Given the above, one could initialise a Coordinate type in a familiar way, using code like:

Coordinate c = new Coordinate(10, 2);

Note that if a variable of a struct type is declared without being given an explicit value, eg:

Coordinate c2 ;

it does not equate to 'null' (this being the default value for reference types, rather than value types). Instead, the variable is initialised to a state where its fields have their default values. If these fields are basic value types, they will generally be set to zero. If these fields are reference types, they will be set to 'null'.
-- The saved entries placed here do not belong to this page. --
-- ==== Sys2Proof/Word.lean ====
section
/-! DEFINITION. The byte and word types of the YW32-192 and their plainest arithmetic. -/

namespace Sys2Proof

/-- One byte of memory, of a record or of a wire format (R3). -/
abbrev Byte := BitVec 8

/-- A 32-bit register or field (R3). -/
abbrev Word := BitVec 32

/-- A time in ticks of 1/24 ns. A PAN cycle is 20 ticks, a CORE cycle 24, a MEM cycle 15, a TIME cycle 48,
an AON cycle 960 (R11). -/
abbrev Ticks := Nat

/-- Saturating addition in a counter of `w` bits ("saturates" in the counter tables). -/
def satAdd (w a b : Nat) : Nat := min (2 ^ w - 1) (a + b)

/-- Saturating increment of a 32-bit counter. -/
def sat32 (a : Nat) : Nat := satAdd 32 a 1

/-- The bit `i` of a number. -/
def bit (n i : Nat) : Bool := n.testBit i

/-- The `w` bits of `n` from bit `lo` upwards (a field map [lo+w-1:lo]). -/
def field (n lo w : Nat) : Nat := n / 2 ^ lo % 2 ^ w

/-- A Bool as a bit. -/
def b2n (b : Bool) : Nat := if b then 1 else 0

/-- ceil(a / b). -/
def ceilDiv (a b : Nat) : Nat := (a + b - 1) / b

end Sys2Proof
end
Because of this default initialisation behaviour, it is an error for a struct to be given a parameterless constructor (eg. one like 'public Coordinate()'). Also, where a struct does have a constructor, you should be sure to make assignments to all of the struct's fields within this constructor.

Namespaces

Namespaces can be thought of as collections of classes; they provide unique identifiers for types by placing them in an hierarchical structure.

To illustrate the use of namespaces: suppose that two different C# developers come up with a class called 'bank', one relating to fiscal institutions and the other relating to riversides. In a programming environment containing both classes, there is a need to distinguish one from the other, and this is achieved by placing them within different namespaces. For example, the former class could be placed within the 'fiscal' namespace, say, becoming fiscal.bank, whereas the latter could be placed within the 'river' namespace becoming river.bank. (Note that C# does not include Java's direct link between the namespace hierarchy and the file structure hierarchy).

Most classes depend upon the existence of other classes - for instance, they may specify contained types. It is possible in the specification always to write each class' full namespace, but these are often too long for it to be worthwhile. To take an example at random, the following is the fully qualified name of a class in the .NET framework relating to a particular type of cryptographic algorithm:

System.Security.Cryptography.AsymmetricAlgorithm

This problem is addressed by the use of the 'using' keyword, placed at the very top of the class specification. For instance, in a class specification including the phrase

using System.Security.Cryptography;

one could write refer to the above class simply using its class name

AsymmetricAlgorithm

Alternatively, one could specify an alias for the namespace, eg

using myAlias = System.Security.Cryptography;

and then refer to the class with

myAlias.AsymmetricAlgorithm

One specifies a namespace for one's own classes using the 'namespace' keyword. For instance, the following code states that the class 'Adder' is in the namespace fred.math.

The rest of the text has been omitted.